● **WHAT IS REQUIRED**: Return every line of the listing that includes the string "written".

——

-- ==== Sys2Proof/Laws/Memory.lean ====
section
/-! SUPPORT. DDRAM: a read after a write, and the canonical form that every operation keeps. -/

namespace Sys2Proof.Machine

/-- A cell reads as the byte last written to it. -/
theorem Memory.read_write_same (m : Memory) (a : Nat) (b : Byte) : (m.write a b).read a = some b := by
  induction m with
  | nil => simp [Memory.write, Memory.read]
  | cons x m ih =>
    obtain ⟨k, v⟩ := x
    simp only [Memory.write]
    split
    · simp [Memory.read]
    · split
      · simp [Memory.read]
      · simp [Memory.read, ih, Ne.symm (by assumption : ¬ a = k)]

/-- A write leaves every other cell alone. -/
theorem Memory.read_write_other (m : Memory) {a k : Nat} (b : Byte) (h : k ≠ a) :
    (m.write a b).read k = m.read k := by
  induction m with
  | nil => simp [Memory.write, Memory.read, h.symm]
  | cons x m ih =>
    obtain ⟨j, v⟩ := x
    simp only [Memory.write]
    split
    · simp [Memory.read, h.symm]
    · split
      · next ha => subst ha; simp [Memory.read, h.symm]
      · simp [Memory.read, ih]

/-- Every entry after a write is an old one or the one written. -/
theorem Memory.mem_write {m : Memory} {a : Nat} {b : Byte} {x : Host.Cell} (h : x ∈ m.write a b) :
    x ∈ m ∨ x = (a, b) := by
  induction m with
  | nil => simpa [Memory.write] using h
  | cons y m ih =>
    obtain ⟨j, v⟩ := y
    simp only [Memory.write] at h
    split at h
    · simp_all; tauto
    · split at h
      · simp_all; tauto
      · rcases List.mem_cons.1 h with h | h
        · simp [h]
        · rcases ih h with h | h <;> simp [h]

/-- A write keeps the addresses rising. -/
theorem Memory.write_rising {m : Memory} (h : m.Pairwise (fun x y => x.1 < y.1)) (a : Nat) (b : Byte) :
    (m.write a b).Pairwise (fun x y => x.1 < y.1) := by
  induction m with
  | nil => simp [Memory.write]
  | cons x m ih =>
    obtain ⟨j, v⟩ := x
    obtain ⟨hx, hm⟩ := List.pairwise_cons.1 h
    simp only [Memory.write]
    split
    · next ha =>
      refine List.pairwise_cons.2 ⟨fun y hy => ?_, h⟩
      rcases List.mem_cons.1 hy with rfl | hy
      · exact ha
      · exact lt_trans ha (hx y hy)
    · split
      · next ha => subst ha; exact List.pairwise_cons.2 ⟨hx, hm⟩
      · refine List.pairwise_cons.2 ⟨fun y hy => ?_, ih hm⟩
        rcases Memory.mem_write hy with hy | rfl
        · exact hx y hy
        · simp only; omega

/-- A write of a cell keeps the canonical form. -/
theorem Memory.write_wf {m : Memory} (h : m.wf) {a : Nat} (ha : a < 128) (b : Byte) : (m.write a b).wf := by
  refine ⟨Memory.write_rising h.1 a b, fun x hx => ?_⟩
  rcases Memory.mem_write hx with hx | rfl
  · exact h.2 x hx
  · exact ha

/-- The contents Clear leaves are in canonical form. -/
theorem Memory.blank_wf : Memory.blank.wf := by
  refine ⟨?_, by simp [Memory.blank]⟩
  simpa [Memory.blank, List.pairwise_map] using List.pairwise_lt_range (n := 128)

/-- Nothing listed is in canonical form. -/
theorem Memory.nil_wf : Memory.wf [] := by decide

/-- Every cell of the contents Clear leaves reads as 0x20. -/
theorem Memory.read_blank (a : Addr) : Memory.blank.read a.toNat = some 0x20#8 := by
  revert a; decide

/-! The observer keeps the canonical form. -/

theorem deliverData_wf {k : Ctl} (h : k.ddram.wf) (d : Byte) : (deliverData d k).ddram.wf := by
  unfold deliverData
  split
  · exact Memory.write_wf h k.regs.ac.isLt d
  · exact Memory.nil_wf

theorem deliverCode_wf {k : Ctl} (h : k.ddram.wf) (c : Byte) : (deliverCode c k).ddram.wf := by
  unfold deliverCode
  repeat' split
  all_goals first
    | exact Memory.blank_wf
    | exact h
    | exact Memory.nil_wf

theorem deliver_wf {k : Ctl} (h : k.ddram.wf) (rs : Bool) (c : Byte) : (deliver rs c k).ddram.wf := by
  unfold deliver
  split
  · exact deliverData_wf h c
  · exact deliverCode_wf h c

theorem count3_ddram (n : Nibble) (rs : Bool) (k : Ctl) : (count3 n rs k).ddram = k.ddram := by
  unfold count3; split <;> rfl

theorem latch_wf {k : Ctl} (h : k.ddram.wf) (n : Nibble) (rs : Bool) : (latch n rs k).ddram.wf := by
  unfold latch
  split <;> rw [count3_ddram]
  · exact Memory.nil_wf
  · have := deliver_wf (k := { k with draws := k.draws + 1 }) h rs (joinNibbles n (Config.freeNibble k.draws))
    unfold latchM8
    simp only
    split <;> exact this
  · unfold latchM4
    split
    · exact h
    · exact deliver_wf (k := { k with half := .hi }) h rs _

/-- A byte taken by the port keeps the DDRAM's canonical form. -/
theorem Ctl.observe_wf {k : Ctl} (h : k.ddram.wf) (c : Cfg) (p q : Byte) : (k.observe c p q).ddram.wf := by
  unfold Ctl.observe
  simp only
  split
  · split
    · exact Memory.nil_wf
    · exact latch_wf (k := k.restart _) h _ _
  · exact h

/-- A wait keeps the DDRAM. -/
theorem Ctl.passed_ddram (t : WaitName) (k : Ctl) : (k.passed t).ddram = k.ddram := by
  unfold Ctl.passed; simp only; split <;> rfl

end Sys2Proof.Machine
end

——

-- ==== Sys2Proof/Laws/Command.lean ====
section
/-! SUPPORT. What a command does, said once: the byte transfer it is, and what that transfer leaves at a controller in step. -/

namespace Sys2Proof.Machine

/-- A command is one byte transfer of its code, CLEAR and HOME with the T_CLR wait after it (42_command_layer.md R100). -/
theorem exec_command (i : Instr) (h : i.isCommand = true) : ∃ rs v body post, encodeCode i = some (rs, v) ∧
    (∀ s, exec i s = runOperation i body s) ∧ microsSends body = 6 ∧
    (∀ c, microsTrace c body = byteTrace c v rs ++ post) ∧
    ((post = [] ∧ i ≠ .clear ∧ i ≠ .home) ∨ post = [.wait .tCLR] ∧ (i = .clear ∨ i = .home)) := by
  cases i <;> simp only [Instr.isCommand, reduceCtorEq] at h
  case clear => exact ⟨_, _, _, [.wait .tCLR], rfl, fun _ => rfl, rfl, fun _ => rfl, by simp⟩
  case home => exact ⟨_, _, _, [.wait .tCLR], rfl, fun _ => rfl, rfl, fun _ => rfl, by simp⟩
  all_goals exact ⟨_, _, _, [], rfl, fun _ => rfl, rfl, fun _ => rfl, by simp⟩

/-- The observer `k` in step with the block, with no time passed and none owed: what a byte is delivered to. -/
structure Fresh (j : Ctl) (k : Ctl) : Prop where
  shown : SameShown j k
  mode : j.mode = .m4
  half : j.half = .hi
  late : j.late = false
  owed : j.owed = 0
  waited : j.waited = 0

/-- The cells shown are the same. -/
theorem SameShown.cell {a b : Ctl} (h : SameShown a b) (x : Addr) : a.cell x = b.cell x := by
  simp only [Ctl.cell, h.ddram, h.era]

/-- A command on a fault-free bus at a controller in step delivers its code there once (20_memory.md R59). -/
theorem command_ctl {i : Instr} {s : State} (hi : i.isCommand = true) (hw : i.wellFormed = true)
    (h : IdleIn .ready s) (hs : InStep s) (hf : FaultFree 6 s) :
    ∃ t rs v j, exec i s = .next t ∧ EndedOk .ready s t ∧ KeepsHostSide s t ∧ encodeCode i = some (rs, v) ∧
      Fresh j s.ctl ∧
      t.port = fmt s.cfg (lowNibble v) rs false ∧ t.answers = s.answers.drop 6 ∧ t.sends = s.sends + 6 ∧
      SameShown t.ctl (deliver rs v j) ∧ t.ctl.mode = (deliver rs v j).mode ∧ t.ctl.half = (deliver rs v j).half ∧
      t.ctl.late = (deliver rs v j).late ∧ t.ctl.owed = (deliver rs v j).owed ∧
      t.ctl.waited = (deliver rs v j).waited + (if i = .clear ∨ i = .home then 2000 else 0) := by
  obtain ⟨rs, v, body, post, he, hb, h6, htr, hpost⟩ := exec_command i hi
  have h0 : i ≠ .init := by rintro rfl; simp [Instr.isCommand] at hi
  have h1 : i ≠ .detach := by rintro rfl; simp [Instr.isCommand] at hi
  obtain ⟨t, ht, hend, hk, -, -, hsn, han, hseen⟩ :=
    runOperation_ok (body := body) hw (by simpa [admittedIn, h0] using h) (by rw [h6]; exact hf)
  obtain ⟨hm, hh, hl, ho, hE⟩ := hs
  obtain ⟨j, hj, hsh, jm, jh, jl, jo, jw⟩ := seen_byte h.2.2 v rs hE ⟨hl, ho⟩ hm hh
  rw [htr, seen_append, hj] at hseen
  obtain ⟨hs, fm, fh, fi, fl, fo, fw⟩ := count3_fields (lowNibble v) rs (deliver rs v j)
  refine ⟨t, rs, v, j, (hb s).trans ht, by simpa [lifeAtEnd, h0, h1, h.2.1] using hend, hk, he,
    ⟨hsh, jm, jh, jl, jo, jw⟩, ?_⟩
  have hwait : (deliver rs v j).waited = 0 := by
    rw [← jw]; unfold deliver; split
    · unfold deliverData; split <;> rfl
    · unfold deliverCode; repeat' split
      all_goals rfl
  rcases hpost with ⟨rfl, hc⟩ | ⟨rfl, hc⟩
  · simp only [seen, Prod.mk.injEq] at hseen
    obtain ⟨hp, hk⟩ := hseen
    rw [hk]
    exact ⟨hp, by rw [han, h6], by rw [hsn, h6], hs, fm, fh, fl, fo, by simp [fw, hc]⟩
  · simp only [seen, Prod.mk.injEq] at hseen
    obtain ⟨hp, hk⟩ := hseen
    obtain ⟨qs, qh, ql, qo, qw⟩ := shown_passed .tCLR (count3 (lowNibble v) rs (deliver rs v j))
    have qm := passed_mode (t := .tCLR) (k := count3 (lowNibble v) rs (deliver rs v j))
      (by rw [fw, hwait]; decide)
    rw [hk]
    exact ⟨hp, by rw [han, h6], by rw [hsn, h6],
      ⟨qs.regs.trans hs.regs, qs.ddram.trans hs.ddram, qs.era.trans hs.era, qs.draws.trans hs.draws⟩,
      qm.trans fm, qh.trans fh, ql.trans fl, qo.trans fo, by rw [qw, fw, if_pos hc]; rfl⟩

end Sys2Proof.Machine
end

——

● **EXERCISE SOLUTION**:
/-- A cell reads as the byte last written to it. -/
/-- Every entry after a write is an old one or the one written. -/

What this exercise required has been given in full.